/-- The registers. -/
inductive Reg where
  -- per core: threads, pipeline, control store, line cache, events
  | sysBase (c : CoreId)
  | secBase (c : CoreId)
  | thrCtl (c : CoreId) (x : CtxId)
  | thrStat (c : CoreId) (x : CtxId)
  | thrPc (c : CoreId) (x : CtxId)
  | thrFaddr (c : CoreId) (x : CtxId)
  | thrProg (c : CoreId) (x : CtxId)
  | spillp (c : CoreId) (x : CtxId)
  | spillsz (c : CoreId) (x : CtxId)
  | spillDoff (c : CoreId) (x : CtxId)
  | spillRoff (c : CoreId) (x : CtxId)
  | f16Base (c : CoreId) (x : CtxId)
  | winsel (c : CoreId)
  | windat (c : CoreId)
  | pipeCtl (c : CoreId)
  | pipeStat (c : CoreId)
  | cntStolen (c : CoreId)
  | ucCstat (c : CoreId)
  | ucCcnt (c : CoreId)
  | ucPatch (c : CoreId) (n : Fin 64)
  | lcCtl (c : CoreId)
  | lcStat (c : CoreId)
  | lcPin (c : CoreId)
  | lcPinld (c : CoreId)
  | lcFaddr (c : CoreId)
  | evcCtl (c : CoreId)
  | evcStat (c : CoreId)
  | evqBase (c : CoreId)
  | evqVec (c : CoreId)
  | evqWr (c : CoreId)
  | evqRd (c : CoreId)
  | evcWake (c : CoreId)
  | evcFpend (c : CoreId)
  | evcDrop (c : CoreId)
  | evcSpur (c : CoreId)
  | fvecBase (c : CoreId)
  -- load unit
  | ucLdctl
  | ucLdstat
  | ucAddr
  | ucData (k : Fin 5)
  | ucCmd
  -- transit engine
  | trnCtl
  | trnStat
  | trnCmd
  | trnArg
  | trnDat (k : Fin 4)
  | trnWidle
  | trnEcnt
  | trnStale
  | tbCfg (t : TbId)
  | tbPos (t : TbId)
  | tbFrame (t : TbId)
  | tbMstat (t : TbId)
  /-- TBn_DROP, TBn_NOW, TBn_HOLD, TBn_LOST, TBn_LATEIN, TBn_OVF, TBn_SLATE -/
  | tbCount (t : TbId) (k : Fin 7)
  -- beam ports 0 to 3, sound ports 4 to 7, Meridian sync
  | portCtl (p : Fin 8)
  | portStat (p : Fin 8)
  | portPoserr (p : Fin 8)
  | portJumps (p : Fin 8)
  | msCtl (n : Fin 4)
  | msSrc (n : Fin 4)
  | msDotper (n : Fin 4)
  | msStat (n : Fin 4)
  | msErr (n : Fin 4)
  | msRate (n : Fin 4)
  | msDrop (n : Fin 4)
  | msDly (p : PortId)
  | msAsym (p : PortId)
  -- scratchpad and march engine
  | spadStat
  | spadEcnt
  | spadEaddr
  | spadSecerr
  | spadColl (c : CoreId)
  | spadConf (m : Fin 20)
  | marchCtl
  | marchStat
  | marchSel (i : Fin 3)
  | marchFail (i : Fin 3)
  | marchFaddr
  | marchFcnt
  -- flash port and fabric window
  | flCtl
  | flStat
  | flErraddr
  | fabWin
  -- events and timers
  | evSrc (n : SrcId)
  | evCnt (n : SrcId)
  | evHold (g : Fin 32)
  | evStatG (g : Fin 32)
  | evSwset
  | evStat
  | timCtl (n : Fin 32)
  | timLoad (n : Fin 32)
  | timCnt (n : Fin 32)
  -- ring
  | ringCtl
  | ringStat
  | ringSeq
  | ringEtype
  | ringErrwin
  | rpCtl (p : PortId)
  | rpStat (p : PortId)
  /-- RPp_ERR, RPp_FWDROP, RPp_OVERSZ, RPp_HOPDROP -/
  | rpCount (p : PortId) (k : Fin 4)
  | hmsg (k : Fin 8)
  | hmsgSt
  | nmsg (k : Fin 8)
  | nmsgCtl
  -- power and clocks
  | pwrCtl
  | pwrStat
  | pwrDoze
  | pwrCrst
  | clkPlla
  | clkCdiv (hi : Bool)
  | clkSdiv
  | vtLo
  | vtHi
  | vtAlmLo
  | vtAlmHi
  | pwrBocnt
  | pwrDisc
  -- pins
  | gpMux (j : Fin 8)
  | gpOe (hi : Bool)
  | gpOut (hi : Bool)
  | gpIn (hi : Bool)
  | gpStat
  | gpCap (n : Fin 4)
  | gpSlh (hi : Bool)
  | gpSleep (j : Fin 8)
  | gpFilt (k : Fin 64)
  | gpOwn (c : CoreId) (hi : Bool)
  -- debug and trace
  | dbgLvl
  | dbgChal (hi : Bool)
  | dbgUnreq
  | dbgResp (hi : Bool)
  | dbgLock
  | xtmFire
  | dbgRel
  | dbgHstat
  | xtm (m : Fin 18)
  | dbgCore (c : CoreId)
  | dbgCstat (c : CoreId)
  | dbgMctl
  | dbgMaddr
  | dbgMdata
  | dbgMstat
  | dbgVaddr
  | dbgVdata
  | trcCtl
  | trcStat
  | trcBbase
  | trcBwr
  | trcBrd
  | trcBmark
  | trcDrop
  | trcEn (c : CoreId)
  -- counters and watchdogs
  | cntCtl (n : Fin 80)
  | cntLo (n : Fin 80)
  | cntHi (n : Fin 80)
  | cntGctl
  | wdtCtl (c : CoreId)
  | wdtLoad (c : CoreId)
  | wdtCnt (c : CoreId)
  | wdtKick (c : CoreId)
  -- Nightlog, life cycle, tamper
  | nlCtl
  | nlStat
  | nlSeq
  | nlLost
  | nlRsel
  | nlRd (k : Fin 8)
  | nlSwdata (k : Fin 3)
  | nlSwreq
  | lcyStat
  | lcyReq
  | tmpCtl
  | tmpStat
  | tmpForce
  | tmpCnt
  deriving DecidableEq, Repr

/-! ## Where the registers lie -/

/-- Word `o` (offset over 4) of the block of core `c`. -/
def coreReg (c : CoreId) (o : Nat) : Option Reg :=
  if 0x40 ≤ o ∧ o < 0xD0 then
    let x : CtxId := ⟨(o - 0x40) / 16 % 9, by omega⟩
    match o % 16 with
    | 0 => some (.thrCtl c x)
    | 1 => some (.thrStat c x)
    | 2 => some (.thrPc c x)
    | 3 => some (.thrFaddr c x)
    | 4 => some (.thrProg c x)
    | 5 => some (.spillp c x)
    | 6 => some (.spillsz c x)
    | 7 => some (.spillDoff c x)
    | 8 => some (.spillRoff c x)
    | 9 => if x.val < 8 then some (.f16Base c x) else none
    | _ => none
  else if 0x100 ≤ o ∧ o < 0x140 then some (.ucPatch c ⟨o % 64, by omega⟩)
  else match o with
    | 0x4 => some (.sysBase c)
    | 0x5 => some (.secBase c)
    | 0x8 => some (.pipeCtl c)
    | 0x9 => some (.pipeStat c)
    | 0xA => some (.cntStolen c)
    | 0xC => some (.ucCstat c)
    | 0xD => some (.ucCcnt c)
    | 0x10 => some (.lcCtl c)
    | 0x11 => some (.lcStat c)
    | 0x12 => some (.lcPin c)
    | 0x13 => some (.lcPinld c)
    | 0x14 => some (.lcFaddr c)
    | 0xE0 => some (.winsel c)
    | 0xE1 => some (.windat c)
    | 0x180 => some (.evcCtl c)
    | 0x181 => some (.evcStat c)
    | 0x182 => some (.evqBase c)
    | 0x183 => some (.evqVec c)
    | 0x184 => some (.evqWr c)
    | 0x185 => some (.evqRd c)
    | 0x186 => some (.evcWake c)
    | 0x187 => some (.evcFpend c)
    | 0x188 => some (.evcDrop c)
    | 0x189 => some (.evcSpur c)
    | 0x18A => some (.fvecBase c)
    | _ => none

def loadReg (o : Nat) : Option Reg :=
  match o with
  | 0 => some .ucLdctl
  | 1 => some .ucLdstat
  | 2 => some .ucAddr
  | 4 => some (.ucData 0)
  | 5 => some (.ucData 1)
  | 6 => some (.ucData 2)
  | 7 => some (.ucData 3)
  | 8 => some (.ucData 4)
  | 9 => some .ucCmd
  | _ => none

def transitReg (o : Nat) : Option Reg :=
  if 0x40 ≤ o ∧ o < 0xC0 then
    let t : TbId := ⟨(o - 0x40) / 16 % 8, by omega⟩
    let k := o % 16
    match k with
    | 0 => some (.tbCfg t)
    | 1 => some (.tbPos t)
    | 2 => some (.tbFrame t)
    | 3 => some (.tbMstat t)
    | _ => if k < 11 then some (.tbCount t ⟨(k - 4) % 7, by omega⟩) else none
  else match o with
    | 0 => some .trnCtl
    | 1 => some .trnStat
    | 2 => some .trnCmd
    | 3 => some .trnArg
    | 4 => some (.trnDat 0)
    | 5 => some (.trnDat 1)
    | 6 => some (.trnDat 2)
    | 7 => some (.trnDat 3)
    | 8 => some .trnWidle
    | 9 => some .trnEcnt
    | 10 => some .trnStale
    | _ => none

def portReg (o : Nat) : Option Reg :=
  if o < 0x20 then
    let p : Fin 8 := ⟨o / 4 % 8, by omega⟩
    match o % 4 with
    | 0 => some (.portCtl p)
    | 1 => some (.portStat p)
    | 2 => some (.portPoserr p)
    | _ => some (.portJumps p)
  else if 0x40 ≤ o ∧ o < 0x60 then
    let n : Fin 4 := ⟨(o - 0x40) / 8 % 4, by omega⟩
    match o % 8 with
    | 0 => some (.msCtl n)
    | 1 => some (.msSrc n)
    | 2 => some (.msDotper n)
    | 3 => some (.msStat n)
    | 4 => some (.msErr n)
    | 5 => some (.msRate n)
    | 6 => some (.msDrop n)
    | _ => none
  else if 0x80 ≤ o ∧ o < 0x90 then
    let p : PortId := ⟨o / 4 % 4, by omega⟩
    match o % 4 with
    | 0 => some (.msDly p)
    | 1 => some (.msAsym p)
    | _ => none
  else none

def spadReg (o : Nat) : Option Reg :=
  if 0x10 ≤ o ∧ o < 0x20 then some (.spadColl ⟨o % 16, by omega⟩)
  else if 0x20 ≤ o ∧ o < 0x34 then some (.spadConf ⟨(o - 0x20) % 20, by omega⟩)
  else match o with
    | 0 => some .spadStat
    | 1 => some .spadEcnt
    | 2 => some .spadEaddr
    | 3 => some .spadSecerr
    | 0x40 => some .marchCtl
    | 0x41 => some .marchStat
    | 0x42 => some (.marchSel 0)
    | 0x43 => some (.marchSel 1)
    | 0x44 => some (.marchSel 2)
    | 0x45 => some (.marchFail 0)
    | 0x46 => some (.marchFail 1)
    | 0x47 => some (.marchFail 2)
    | 0x48 => some .marchFaddr
    | 0x49 => some .marchFcnt
    | _ => none

def flashReg (o : Nat) : Option Reg :=
  match o with
  | 0 => some .flCtl
  | 1 => some .flStat
  | 2 => some .flErraddr
  | 3 => some .fabWin
  | _ => none

def eventReg (o : Nat) : Option Reg :=
  if o < 0x200 then some (.evSrc ⟨o % 512, by omega⟩)
  else if o < 0x400 then some (.evCnt ⟨o % 512, by omega⟩)
  else if o < 0x420 then some (.evHold ⟨o % 32, by omega⟩)
  else if o < 0x440 then some (.evStatG ⟨o % 32, by omega⟩)
  else if o = 0x440 then some .evSwset
  else if o = 0x441 then some .evStat
  else if 0x480 ≤ o ∧ o < 0x500 then
    let n : Fin 32 := ⟨(o - 0x480) / 4 % 32, by omega⟩
    match o % 4 with
    | 0 => some (.timCtl n)
    | 1 => some (.timLoad n)
    | 2 => some (.timCnt n)
    | _ => none
  else none

def ringReg (o : Nat) : Option Reg :=
  if 0x10 ≤ o ∧ o < 0x30 then
    let p : PortId := ⟨(o - 0x10) / 8 % 4, by omega⟩
    match o % 8 with
    | 0 => some (.rpCtl p)
    | 1 => some (.rpStat p)
    | 2 => some (.rpCount p 0)
    | 3 => some (.rpCount p 1)
    | 4 => some (.rpCount p 2)
    | 5 => some (.rpCount p 3)
    | _ => none
  else if 0x40 ≤ o ∧ o < 0x48 then some (.hmsg ⟨o % 8, by omega⟩)
  else if 0x50 ≤ o ∧ o < 0x58 then some (.nmsg ⟨o % 8, by omega⟩)
  else match o with
    | 0 => some .ringCtl
    | 1 => some .ringStat
    | 2 => some .ringSeq
    | 3 => some .ringEtype
    | 4 => some .ringErrwin
    | 0x48 => some .hmsgSt
    | 0x58 => some .nmsgCtl
    | _ => none

def powerReg (o : Nat) : Option Reg :=
  match o with
  | 0 => some .pwrCtl
  | 1 => some .pwrStat
  | 2 => some .pwrDoze
  | 3 => some .pwrCrst
  | 4 => some .clkPlla
  | 5 => some (.clkCdiv false)
  | 6 => some (.clkCdiv true)
  | 7 => some .clkSdiv
  | 8 => some .vtLo
  | 9 => some .vtHi
  | 10 => some .vtAlmLo
  | 11 => some .vtAlmHi
  | 12 => some .pwrBocnt
  | 13 => some .pwrDisc
  | _ => none

def gpioReg (o : Nat) : Option Reg :=
  if o < 8 then some (.gpMux ⟨o % 8, by omega⟩)
  else if 0x20 ≤ o ∧ o < 0x28 then some (.gpSleep ⟨o % 8, by omega⟩)
  else if 0x40 ≤ o ∧ o < 0x80 then some (.gpFilt ⟨o % 64, by omega⟩)
  else if 0x80 ≤ o ∧ o < 0xA0 then some (.gpOwn ⟨(o - 0x80) / 2 % 16, by omega⟩ (o % 2 == 1))
  else match o with
    | 8 => some (.gpOe false)
    | 9 => some (.gpOe true)
    | 10 => some (.gpOut false)
    | 11 => some (.gpOut true)
    | 12 => some (.gpIn false)
    | 13 => some (.gpIn true)
    | 14 => some .gpStat
    | 16 => some (.gpCap 0)
    | 17 => some (.gpCap 1)
    | 18 => some (.gpCap 2)
    | 19 => some (.gpCap 3)
    | 20 => some (.gpSlh false)
    | 21 => some (.gpSlh true)
    | _ => none

def debugReg (o : Nat) : Option Reg :=
  if 0x10 ≤ o ∧ o < 0x22 then some (.xtm ⟨(o - 0x10) % 18, by omega⟩)
  else if 0x40 ≤ o ∧ o < 0x60 then
    let c : CoreId := ⟨(o - 0x40) / 2 % 16, by omega⟩
    some (if o % 2 = 0 then .dbgCore c else .dbgCstat c)
  else if 0xD0 ≤ o ∧ o < 0xE0 then some (.trcEn ⟨o % 16, by omega⟩)
  else match o with
    | 0 => some .dbgLvl
    | 1 => some (.dbgChal false)
    | 2 => some (.dbgChal true)
    | 3 => some .dbgUnreq
    | 4 => some (.dbgResp false)
    | 5 => some (.dbgResp true)
    | 6 => some .dbgLock
    | 8 => some .xtmFire
    | 9 => some .dbgRel
    | 10 => some .dbgHstat
    | 0x80 => some .dbgMctl
    | 0x81 => some .dbgMaddr
    | 0x82 => some .dbgMdata
    | 0x83 => some .dbgMstat
    | 0x84 => some .dbgVaddr
    | 0x85 => some .dbgVdata
    | 0xC0 => some .trcCtl
    | 0xC1 => some .trcStat
    | 0xC2 => some .trcBbase
    | 0xC3 => some .trcBwr
    | 0xC4 => some .trcBrd
    | 0xC5 => some .trcBmark
    | 0xC6 => some .trcDrop
    | _ => none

------

Print the line with "0x84 => some .dbgVaddr" and every line after it in the entries above, exactly as written. Leave out all other lines.

**Response to this task**
    | 0x84 => some .dbgVaddr
    | 0x85 => some .dbgVdata
    | 0xC0 => some .trcCtl
    | 0xC1 => some .trcStat
    | 0xC2 => some .trcBbase
    | 0xC3 => some .trcBwr
    | 0xC4 => some .trcBrd
    | 0xC5 => some .trcBmark
    | 0xC6 => some .trcDrop
    | _ => none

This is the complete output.